> What to do
Below are some records. Print exactly the lines between the one holding "(h2 : t.drawIndex" and the one holding "(setcvWritesOnlyTheChainingValue c _ hc)", inclusive, and nothing else.

• • • •

/-- A message of one block is its own last chunk, and its one block is the last (42_tag_computation.md R164). -/
theorem messageBlocks_of_one_block {a : List Byte} (h : numberOfBlocks a.length = 1) (k1 k2 : Block) :
    messageBlocks a k1 k2 =
      [if needsPadding a.length then xor16 (Block.ofBytes (pad a)) k2 else xor16 (Block.ofBytes a) k1] := by
  have hlast : lastChunk a = a := by rw [lastChunk_eq_drop, h]; rfl
  have hblock := messageBlock_last a k1 k2
  rw [lastBlock, hlast, h] at hblock
  rw [messageBlocks, h, ← hblock]
  rfl

/-- Settles O9: both messages have one block, `PAD(M)`, masked with `K1` where the padding is written out and with `K2`
where it is not. -/
theorem writtenOutPaddingIsMaskedDifferently : Obligations.WrittenOutPaddingIsMaskedDifferently := by
  intro m k1 k2 hm
  have hpadded : needsPadding m.length = true := (needsPadding_iff _).mpr (by omega)
  have hone : numberOfBlocks m.length = 1 := by rw [numberOfBlocks_eq_max]; omega
  have hsixteen : (pad m).length = 16 := length_pad (Nat.le_of_lt_succ hm)
  have hwritten : messageBlocks (pad m) k1 k2 = [xor16 (Block.ofBytes (pad m)) k1] := by
    rw [messageBlocks_of_one_block (by rw [hsixteen]; rfl), hsixteen]
    rfl
  rw [hwritten, messageBlocks_of_one_block hone, if_pos hpadded, List.singleton_inj]
  exact BitVec.xor_right_inj (Block.ofBytes (pad m))

end Sys2Proof.Machine
end

section
/-! PROOFS. `TAG` with valid subkeys (42_tag_computation.md R160, R165 to R169): the whole next state, what the
exchanges of its chaining pass are, and what its answer depends on. -/

namespace Sys2Proof.Machine

/-- Settles O19: the state after the exchanges and the commit, answered with the Tag. -/
theorem tagChainsTheBlocksAndCommits : Obligations.TagChainsTheBlocksAndCommits := by
  intro m s hsub hdraws
  rw [exec_tag_of_success hsub hdraws, State.respond_eq, Block.length_first8]
  rfl

/-- Settles O20: the state after the exchanges, the last of them failed, answered with an error that is not fatal. -/
theorem failedTagLeavesNoTrace : Obligations.FailedTagLeavesNoTrace := by
  intro m s j e hsub hdraws hfail b hb
  obtain ⟨hj, rfl⟩ := List.getElem?_eq_some_iff.mp hb
  have hhistory (es : List Event) (q a r : Event) :
      s.history ++ es ++ [q, a, r] = s.history ++ (es ++ [q, a]) ++ [r] := by simp
  rw [exec_tag_of_first_failure hsub hj hdraws hfail, State.raise_eq, hhistory]
  rfl

@[simp] theorem length_exchanges (enc : Cipher) (key : Block) (bs : List Block) :
    ∀ w, (exchanges enc key w bs).length = 2 * bs.length := by
  induction bs with
  | nil => intro w; rfl
  | cons b bs ih => intro w; simp [exchanges, ih, Nat.mul_succ]

/-- The exchange of block `j` stands at `2 j` and `2 j + 1` among the exchanges of a pass, and takes the chain value
before the block to the one after it (42_tag_computation.md R165). -/
theorem getElem?_exchanges (enc : Cipher) (key b : Block) (bs : List Block) : ∀ (w : Block) (j : Nat), bs[j]? = some b →
    (exchanges enc key w bs)[2 * j]? = some (.request ⟨key, z16, xor16 b (chain enc key w (bs.take j))⟩) ∧
    (exchanges enc key w bs)[2 * j + 1]? = some (.answer (.ok (chain enc key w (bs.take (j + 1))))) := by
  induction bs with
  | nil => exact nofun
  | cons b' bs ih =>
    intro w j hj
    cases j with
    | zero =>
      obtain rfl : b' = b := Option.some.inj hj
      exact ⟨rfl, rfl⟩
    | succ j => exact ih _ j hj

/-- Settles O21: by induction on the blocks, the chain going on from each answer. -/
theorem exchangesFollowTheChain : Obligations.ExchangesFollowTheChain :=
  fun enc key w blocks => ⟨length_exchanges enc key blocks w, fun j b => getElem?_exchanges enc key b blocks w j⟩

/-- Settles O22: the second `TAG` runs from the state the first, or `SETCV`, left, on the decisions that follow. -/
theorem chainValueCarriesOverBetweenTags : Obligations.ChainValueCarriesOverBetweenTags := by
  intro a b c s hsub hc hdraws
  have htag := tagChainsTheBlocksAndCommits a s hsub fun j hj => hdraws j (by omega)
  have hlater {t : State} (h1 : t.draws = s.draws.drop (numberOfBlocks a.length))
      (h2 : t.drawIndex = s.drawIndex + numberOfBlocks a.length) (h3 : t.cipherPort = s.cipherPort) :
      ∀ j < numberOfBlocks b.length, t.drawAt j = .succeeds := fun j hj =>
    (State.drawAt_drop _ h1 h2 h3 j).trans (hdraws _ (by omega))
  exact ⟨_, _,
    runCommands_cons htag (runCommands_cons (tagChainsTheBlocksAndCommits b _ hsub (hlater rfl rfl rfl)) rfl),
    runCommands_cons htag (runCommands_cons (setcvWritesOnlyTheChainingValue c _ hc)
      (runCommands_cons (tagChainsTheBlocksAndCommits b _ hsub (hlater rfl rfl rfl)) rfl)),
    rfl, rfl, List.getLast?_concat, List.getLast?_concat⟩

/-- The blocks depend on the subkey the padding selects alone (42_tag_computation.md R164). -/
theorem messageBlocks_congr {m : List Byte} {k1 k2 k1' k2' : Block} (h2 : needsPadding m.length = true → k2 = k2')
    (h1 : needsPadding m.length = false → k1 = k1') : messageBlocks m k1 k2 = messageBlocks m k1' k2' := by
  have hlast : lastBlock m k1 k2 = lastBlock m k1' k2' := by
    cases hpad : needsPadding m.length with
    | true => simp [lastBlock, hpad, h2 hpad]
    | false => simp [lastBlock, hpad, h1 hpad]
  exact List.map_congr_left fun k _ => by rw [messageBlock, messageBlock, hlast]

/-- What a register reads as is settled by what it holds. -/
theorem State.read_congr {r : Reg} {s t : State} (h : s.reg r = t.reg r) : s.read r = t.read r := by
  rw [State.read, State.read, h]

/-- Two commands that raise the same error, not a fatal one, give the same response and leave `CV` as it was. -/
theorem response_and_cv_eq_of_raise {o o' : Host.Outcome State Fault Refusal} {e : CmdError} {u u' t t' : State}
    (he : e.fatal = false) (ho : o = .next (u.raise e)) (ho' : o' = .next (u'.raise e)) (hcv : u.cv = u'.cv)
    (h : o = .next t) (h' : o' = .next t') : t.history.getLast? = t'.history.getLast? ∧ t.cv = t'.cv := by
  refine ⟨getLast?_history_eq_of_raise ho ho' h h', ?_⟩
  obtain rfl := Host.Outcome.next.inj (ho.symm.trans h)
  obtain rfl := Host.Outcome.next.inj (ho'.symm.trans h')
  rw [(u.raise_sameSession_of_not_fatal he).cv, (u'.raise_sameSession_of_not_fatal he).cv, hcv]

/-- Two commands that answer the same result, with the same `CV` written. -/
theorem response_and_cv_eq_of_respond {o o' : Host.Outcome State Fault Refusal} {result : List Byte}
    {u u' t t' : State} (ho : o = .next (u.respond result)) (ho' : o' = .next (u'.respond result)) (hcv : u.cv = u'.cv)
    (h : o = .next t) (h' : o' = .next t') : t.history.getLast? = t'.history.getLast? ∧ t.cv = t'.cv := by
  refine ⟨getLast?_history_eq_of_respond ho ho' h h', ?_⟩
  obtain rfl := Host.Outcome.next.inj (ho.symm.trans h)
  obtain rfl := Host.Outcome.next.inj (ho'.symm.trans h')
  exact hcv

/-- Settles O23: the states agree on which of the three ends of a `TAG` it comes to, and on the blocks, `KEY` and `CV`
its answer is computed from. -/
theorem tagDependsOnKeySubkeyChainValueAndMessageOnly :
    Obligations.TagDependsOnKeySubkeyChainValueAndMessageOnly := by
  intro m s s' t t' hsub hkey hcv hk2 hk1 hdraws
  have hblocks : s.tagBlocks m = s'.tagBlocks m :=
    messageBlocks_congr (fun h => State.read_congr (hk2 h)) fun h => State.read_congr (hk1 h)
  cases hvalid : s.subkeysValid with
  | false =>
    exact response_and_cv_eq_of_raise rfl (exec_tag_of_no_subkeys hvalid m)
      (exec_tag_of_no_subkeys (hsub.symm.trans hvalid) m) hcv
  | true =>
    have hvalid' : s'.subkeysValid = true := hsub.symm.trans hvalid
    rcases s.draws_succeed_or_first_failure (numberOfBlocks m.length) with hall | ⟨j, e, hj, hbefore, hfail⟩
    · have hrun' := exec_tag_of_success hvalid' fun j hj => (hdraws j hj).symm.trans (hall j hj)
      rw [← hblocks, ← State.read_congr (r := .key) hkey, ← State.read_congr (r := .cv) hcv] at hrun'
      exact response_and_cv_eq_of_respond (exec_tag_of_success hvalid hall) hrun' rfl
    · have hbefore' : ∀ i < j, s'.drawAt i = .succeeds := fun i hi =>
        (hdraws i (hi.trans hj)).symm.trans (hbefore i hi)
      have hfail' : s'.drawAt j = .fails e := (hdraws j hj).symm.trans hfail
      have hrun := exec_tag_of_first_failure hvalid (by rwa [State.length_tagBlocks]) hbefore hfail
      have hrun' := exec_tag_of_first_failure hvalid' (by rwa [State.length_tagBlocks]) hbefore' hfail'
      exact response_and_cv_eq_of_raise rfl hrun hrun' hcv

• • • •

> Solution to the exercise
      (h2 : t.drawIndex = s.drawIndex + numberOfBlocks a.length) (h3 : t.cipherPort = s.cipherPort) :
      ∀ j < numberOfBlocks b.length, t.drawAt j = .succeeds := fun j hj =>
    (State.drawAt_drop _ h1 h2 h3 j).trans (hdraws _ (by omega))
  exact ⟨_, _,
    runCommands_cons htag (runCommands_cons (tagChainsTheBlocksAndCommits b _ hsub (hlater rfl rfl rfl)) rfl),
    runCommands_cons htag (runCommands_cons (setcvWritesOnlyTheChainingValue c _ hc)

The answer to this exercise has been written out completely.